CHICAGO GOES VIRTUAL

New York City is the only major U.S. school system still considering in-person classes this fall, after Chicago rebuffed President Donald Trump's calls to reopen to avoid further strain on the U.S. economy.

Chicago Public Schools will begin the academic year with all-virtual learning, the nation's third-largest district announced Wednesday.

New York City officials say they are still on track to open in September with a hybrid of in-class and remote instruction, though they need approval from Gov. Andrew Cuomo, who has said he will make a final decision this week.

The national rush to all-remote learning will keep parents struggling to work and teach their children simultaneously, businesses navigating those conflicts, and the virus-wracked country that much further away from normality.

"It's a huge blow to the economy, and to the long-term potential for growth," said Diane Swonk, chief economist at Grant Thornton in Chicago. "Unfortunately we've put ourselves in a position where it's getting harder to see how we're going to sustain a rebound in the third quarter."
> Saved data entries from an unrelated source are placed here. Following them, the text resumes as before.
/-- The tree that updates of these symbols make of the reset tree. -/
def grown (syms : List Symbol) : CodeTree :=
  match syms.foldlM (fun t sym => update Config.ahte t sym) (CodeTree.fresh Config.ahte) with
  | .ok t => t
  | .error _ => CodeTree.fresh Config.ahte

/-- The engine after reset but for the tree. -/
def onTree (t : CodeTree) : State := { State.reset with tree := t }

/-- The engine after reset with a source. -/
def onSource (bytes : List Byte) : State := { State.reset with source := bytes }

/-- A row of a tree listing: weight, symbol, order, parent, left, right. -/
def row (w : Nat) (sym : Option Symbol) (o : Nat) (p l r : Option Nat) : Node :=
  { weight := w, symbol := sym, order := o, parent := p, left := l, right := r }

/-- V19 with V17's tree: the tree is reset, the write side is not. -/
theorem test_treset : look 0x1000 { onTree (grown [65, 65, 256]) with wAcc := 5, wCnt := 3 }
    (fun t => (t.tree, t.wAcc, t.wCnt, t.rsp)) = some (CodeTree.fresh Config.ahte, 5, 3, 0x0000) := by decide +kernel

/-- V18: the path of node 3 on V17's tree. -/
theorem test_pathof : look 0x2003 (onTree (grown [65, 65, 256]))
    (fun t => (t.pathLen, t.pathBits.take 3, t.rsp)) = some (2, [false, true, false], 0x0002) := by decide +kernel
/-- V18: node 5 is not live; the path registers keep what they held. -/
theorem test_pathof_refused : look 0x2005 { onTree (grown [65, 65, 256]) with pathLen := 2 }
    (fun t => (t.pathLen, t.rsp)) = some (2, 0x2003) := by decide +kernel

/-- V17: a new symbol, no exchange. -/
theorem test_update_new : look 0x3100 (onTree (grown [65, 65]))
    (fun t => (t.tree.nodes, t.tree.nyt, t.tree.nextOrder, t.tree.sym2leaf[256])) =
  some ([row 3 none 512 none (some 2) (some 1), row 2 (some 65) 511 (some 0) none none,
    row 1 none 510 (some 0) (some 4) (some 3), row 1 (some 256) 509 (some 2) none none,
    row 0 none 508 (some 2) none none], 4, 507, some 3) := by decide +kernel
/-- 95_test_vectors.md section 3.3, the third update: a bound symbol whose leaf overtakes another. -/
theorem test_update_exchange : look 0x3042 (onTree (grown [65, 66]))
    (fun t => (t.tree.nodes.take 4, (t.tree.sym2leaf[65], t.tree.sym2leaf[66]), t.tree.ord2node[509]?, t.tree.ord2node[511]?)) =
  some ([row 3 none 512 none (some 2) (some 3), row 1 (some 65) 509 (some 2) none none,
    row 1 none 510 (some 0) (some 4) (some 1), row 2 (some 66) 511 (some 0) none none],
    (some 1, some 3), some (some 1), some (some 3)) := by decide +kernel

/-- V25: the eighth bit puts the byte. -/
theorem test_wrbit_eighth : look 0x4000 { State.reset with wAcc := 0x65, wCnt := 7 }
    (fun t => (t.sink, t.wAcc, t.wCnt, t.rsp)) = some ([0xCA], 0, 0, 0x0000) := by decide +kernel
/-- V10. -/
theorem test_wrbit_refused : look 0x4002 State.reset (fun t => (t.wCnt, t.rsp)) = some (0, 0x2003) := by decide +kernel

/-- V22, V23: three bits pending; none pending. -/
theorem test_wflush : look 0x5000 { State.reset with wAcc := 5, wCnt := 3 } (fun t => (t.sink, t.wAcc, t.wCnt)) =
    some ([0xA0], 0, 0) ∧ look 0x5000 State.reset (fun t => t.sink) = some [] := by decide +kernel

/-- V29, V30: the first bit of a byte; the end of the input. -/
theorem test_rdbit : look 0x6000 (onSource [0xA5]) (fun t => (t.rsp, t.rAcc, t.rCnt, t.pos)) = some (0x0001, 0xA5, 7, 1) ∧
    look 0x6000 State.reset (fun t => (t.rsp, t.rCnt, t.pos)) = some (0x1000, 0, 0) := by decide +kernel

/-- V33, first and second `ENCODE 'A'`. -/
theorem test_encode_new : look 0x7041 State.reset (fun t => (t.sink, t.wAcc, t.wCnt, t.tree)) =
    some ([0x20], 0x01, 1, grown [65]) := by decide +kernel
theorem test_encode_bound : look 0x7041 { onTree (grown [65]) with wAcc := 1, wCnt := 1 }
    (fun t => (t.sink, t.wAcc, t.wCnt, t.tree)) = some ([], 0x03, 2, grown [65, 65]) := by decide +kernel

/-- P1: the stream of "AAAAB". -/
theorem test_encstream : look 0x8000 (onSource [0x41, 0x41, 0x41, 0x41, 0x42])
    (fun t => (t.sink, t.pos, t.rsp, t.wCnt, t.tree.nLive)) =
      some ([0x20, 0xF1, 0x08, 0x80, 0x00], 5, 0x0000, 0, 7) := by decide +kernel
/-- V20: the empty source. -/
theorem test_encstream_empty : look 0x8000 State.reset (fun t => (t.sink, t.rsp)) = some ([0x80, 0x00], 0x0000) := by
  decide +kernel

/-- V39: the stream of P1 with two more bytes, which are never pulled. -/
theorem test_decstream : look 0x9000 (onSource [0x20, 0xF1, 0x08, 0x80, 0x00, 0xFF, 0xAA])
    (fun t => (t.sink, (t.stopReason, t.rsp), (t.rAcc, t.rCnt), t.pos, t.tree.nLive)) =
      some ([0x41, 0x41, 0x41, 0x41, 0x42], (.eot, 0x0001), (0x00, 7), 5, 5) := by decide +kernel
/-- V40: the literal 257. -/
theorem test_decstream_bad_literal : look 0x9000 (onSource [0x80, 0x80])
    (fun t => (t.sink, (t.stopReason, t.rsp), (t.fault, t.faultCode), t.rCnt, t.pos)) =
      some ([], (.none, 0x3002), (true, .badLiteral), 7, 2) := by decide +kernel

/-- V41: the latched fault is tested before the opcode. -/
theorem test_fault_latched : look 0x0000 { State.reset with fault := true, faultCode := .badLiteral }
    (fun t => (t.rsp, t.fault, t.faultCode)) = some (0x2004, true, .badLiteral) := by decide +kernel

/-- V19a, on the instance with two bits of weight: the fourth update finds the root's weight at 3. -/
theorem test_weight_overflow :
    ([65, 65, 65].foldlM (fun t sym => update { nodeCap := 513, weightBits := 2 } t sym) (CodeTree.fresh Config.ahte)).bind
      (fun t => update { nodeCap := 513, weightBits := 2 } t 66) = .error (.raise .weightOverflow) := by decide +kernel

/-! ### What the witnesses are made of -/

theorem foldlM_update_inv {c : Config} (hc : c.Valid) (syms : List Symbol) {t t' : CodeTree} (inv : TreeInv c t)
    (h : syms.foldlM (fun t sym => update c t sym) t = .ok t') : TreeInv c t' := by
  induction syms generalizing t with
  | nil => cases h; exact inv
  | cons sym syms ih =>
    rw [List.foldlM_cons] at h
    cases hu : update c t sym with
    | error e => rw [hu] at h; cases h
    | ok t1 => rw [hu] at h; exact ih (update_inv hc inv hu).inv h

theorem grown_inv (syms : List Symbol) : TreeInv Config.ahte (grown syms) := by
  unfold grown
  split
  · next h => exact foldlM_update_inv ahteValid syms (fresh_inv ahteValid) h
  · exact fresh_inv ahteValid

theorem reset_tree_inv : TreeInv Config.ahte State.reset.tree := fresh_inv ahteValid

/-- A tree with every weight multiplied. -/
def heavier (k : Nat) (t : CodeTree) : CodeTree := { t with nodes := t.nodes.map fun n => { n with weight := k * n.weight } }

theorem heavier_N (k : Nat) (t : CodeTree) (i : Nat) : (heavier k t).N i = { t.N i with weight := k * (t.N i).weight } := by
  unfold CodeTree.N heavier
  rw [List.getD_eq_getElem?_getD, List.getD_eq_getElem?_getD, List.getElem?_map]
  cases t.nodes[i]? <;> rfl

theorem heavier_nLive (k : Nat) (t : CodeTree) : (heavier k t).nLive = t.nLive := List.length_map ..

/-- Multiplying every weight keeps the invariants where the root's stays in its range. -/
theorem heavier_inv {c : Config} {k : Nat} {t : CodeTree} (hk : 1 ≤ k) (h : TreeInv c t)
    (hmax : k * (t.N 0).weight ≤ c.weightMax) : TreeInv c (heavier k t) := by
  have hr : (heavier k t).root = t.root := rfl
  have hn : (heavier k t).nyt = t.nyt := rfl
  have ho : (heavier k t).nextOrder = t.nextOrder := rfl
  have h2 : (heavier k t).ord2node = t.ord2node := rfl
  have hs : (heavier k t).sym2leaf = t.sym2leaf := rfl
  have h3 := h.toTreeShape
  refine WeightedTree.inRange ⟨?_, ?_, ?_, ?_, ?_⟩ (by rw [heavier_N]; exact hmax)
  · constructor
    all_goals simp only [heavier_N, heavier_nLive, hr, hn, ho, h2, hs]
    · exact h3.root_zero
    · exact h3.odd
    · exact h3.cap
    · exact h3.next
    · exact h3.nyt_last
    · exact h3.ord2node_length
    · exact h3.root_order
    · exact h3.parent_none
    · exact h3.two_or_none
    · exact h3.left_child
    · exact h3.right_child
    · exact h3.child_of_parent
    · exact h3.siblings
    · exact h3.left_parity
    · exact h3.parent_order
    · exact h3.order_range
    · exact h3.order_distinct
    · exact h3.order_used
    · exact h3.ord2node_iff
    · exact h3.ord2node_free
    · exact h3.nyt_leaf
    · exact h3.nyt_unbound
    · exact h3.nyt_order
    · exact h3.bottom
    · exact h3.leaf_bound
    · exact h3.internal_unbound
    · exact h3.sym2leaf_iff
  all_goals simp only [heavier_N, heavier_nLive, hn]
  · rw [h.nyt_weight, Nat.mul_zero]
  · intro i hi hw
    exact h.zero_weight i hi (Nat.eq_zero_of_not_pos fun hp => by have := Nat.mul_pos hk hp; omega)
  · intro i hi l r hl hr
    rw [h.weight_sum i hi l r hl hr, Nat.mul_add]
  · intro i j hi hj hlt
    exact Nat.mul_le_mul_left k (h.sibling_property i j hi hj hlt)

/-- A tree of three nodes whose root's weight is the largest. -/
def heaviest : CodeTree := heavier (2 ^ 64 - 1) (grown [65])

theorem heaviest_inv : TreeInv Config.ahte heaviest := heavier_inv (by decide) (grown_inv [65]) (by decide +kernel)

theorem heaviest_root : (heaviest.N heaviest.root).weight = 2 ^ 64 - 1 := by decide +kernel

/-- R260: a tree in which all 256 byte values have leaves and EOT has none: the arena is full. -/
theorem full_tree : ∃ t, TreeInv Config.ahte t ∧ t.sym2leaf[Symbol.eot.val] = none ∧ t.nextOrder < 1 ∧
    (t.N t.root).weight ≠ 2 ^ 64 - 1 := by
  let l : List Symbol := ((List.range 256).map fun n => Symbol.ofByte (BitVec.ofNat 8 n))
  have hB : ∀ s ∈ l, s ∈ (Finset.univ.filter fun s : Symbol => s ≠ Symbol.eot) := by
    intro s hs
    obtain ⟨n, -, rfl⟩ := List.mem_map.1 hs
    exact Finset.mem_filter.2 ⟨Finset.mem_univ _, ofByte_ne_eot _⟩
  have hall : ∀ s : Symbol, s ≠ Symbol.eot → s ∈ l := by
    intro s hne
    have hlt : s.val < 256 := by
      have h1 := s.isLt
      have h2 : s.val ≠ 256 := fun e => hne (Fin.ext e)
      omega
    exact List.mem_map.2 ⟨s.val, List.mem_range.2 hlt, Fin.ext (by simp [Symbol.ofByte]; omega)⟩
  have hcard : (Finset.univ.filter fun s : Symbol => s ≠ Symbol.eot).card = 256 := by decide +kernel
  have inv := fresh_inv ahteValid
  obtain ⟨bits, t, hw⟩ := writes_exists ahteValid l inv (B := Finset.univ.filter fun s : Symbol => s ≠ Symbol.eot)
    (by rw [boundSet_fresh]; exact Finset.empty_subset _) hB (by rw [hcard]; decide) (by decide +kernel)
  have hr := hw.reads ahteValid inv
  have inv' := hr.inv ahteValid inv
  have hbound : ∀ s, t.Bound s ↔ s ≠ Symbol.eot := by
    intro s
    rw [hr.bound_iff ahteValid inv s]
    constructor
    · rintro (h | h)
      · have := mem_boundSet.2 h
        rw [boundSet_fresh] at this
        exact absurd this (Finset.notMem_empty s)
      · exact (Finset.mem_filter.1 (hB s h)).2
    · exact fun h => .inr (hall s h)
  have hset : boundSet t = Finset.univ.filter fun s : Symbol => s ≠ Symbol.eot := by
    ext s
    rw [mem_boundSet, hbound, Finset.mem_filter]
    exact ⟨fun h => ⟨Finset.mem_univ s, h⟩, fun h => h.2⟩
  refine ⟨t, inv', ?_, ?_, ?_⟩
  · by_contra h
    exact (hbound Symbol.eot).1 h rfl
  · rw [inv'.toTreeShape.nextOrder_eq, hset, hcard]; decide
  · rw [inv'.root_zero, hr.root_weight ahteValid inv]; decide +kernel

/-- Units written on a tree, computed. -/
def written (c : Config) : CodeTree → List Symbol → Option (List Bool × CodeTree)
  | t, [] => some ([], t)
  | t, sym :: syms =>
    match codeBits c t sym, update c t sym with
    | .ok unit, .ok t1 => (written c t1 syms).map fun r => (unit ++ r.1, r.2)
    | _, _ => none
In Chicago alone, the decision affects 355,000 students -- kids whose parents had expected them to be in classrooms starting Sept. 8. Other major school districts that have already opted for virtual instruction for at least the start of the year include Los Angeles, San Diego, San Francisco, Miami, Atlanta and Houston. If New York City joins in, that would affect the families of another 1.1 million students.

LONG-TERM COSTS

North Carolina paused its reopening for five weeks, keeping businesses including bars, movie theaters and bowling alleys closed, and limiting the size of gatherings.

"Other states that lifted restrictions quickly have had to go backward as their hospital capacity ran dangerously low and their cases jumped higher," said Gov. Roy Cooper, a Democrat. "We won't make that mistake in North Carolina."

The economic effects of keeping children out of school go beyond matters of convenience and pocketbook. They also expose imbalances in the economy, with some children unable to access the internet as easily as others.

"The first-order short-term economic impacts will be likely centered around what this does to families needing childcare; loss of school meals for the kids making hunger worse; and whatever furloughing the district is doing," said Diane Schanzenbach, professor at the School of Education and Social Policy at Northwestern University. "Long term, the costs of all of this lost learning will be with us for decades."

New York City's hybrid plan, which includes schools getting cleaned daily and mandatory masks, has been criticized by state officials, who have described it as more of an outlier. Mayor Bill de Blasio says they will shut down if the city's infection rate exceeds 3% over seven days.

"We are trying to maximize in-person learning for the good of our kids because we know it makes a world of difference," de Blasio said during an Aug. 3 news briefing. "Online is a tool we will use when we need to use it, but it's inherently imperfect.

Information for this article was contributed by Jaclyn Peiser of The Washington Post; and by Leslie Patton of Bloomberg News.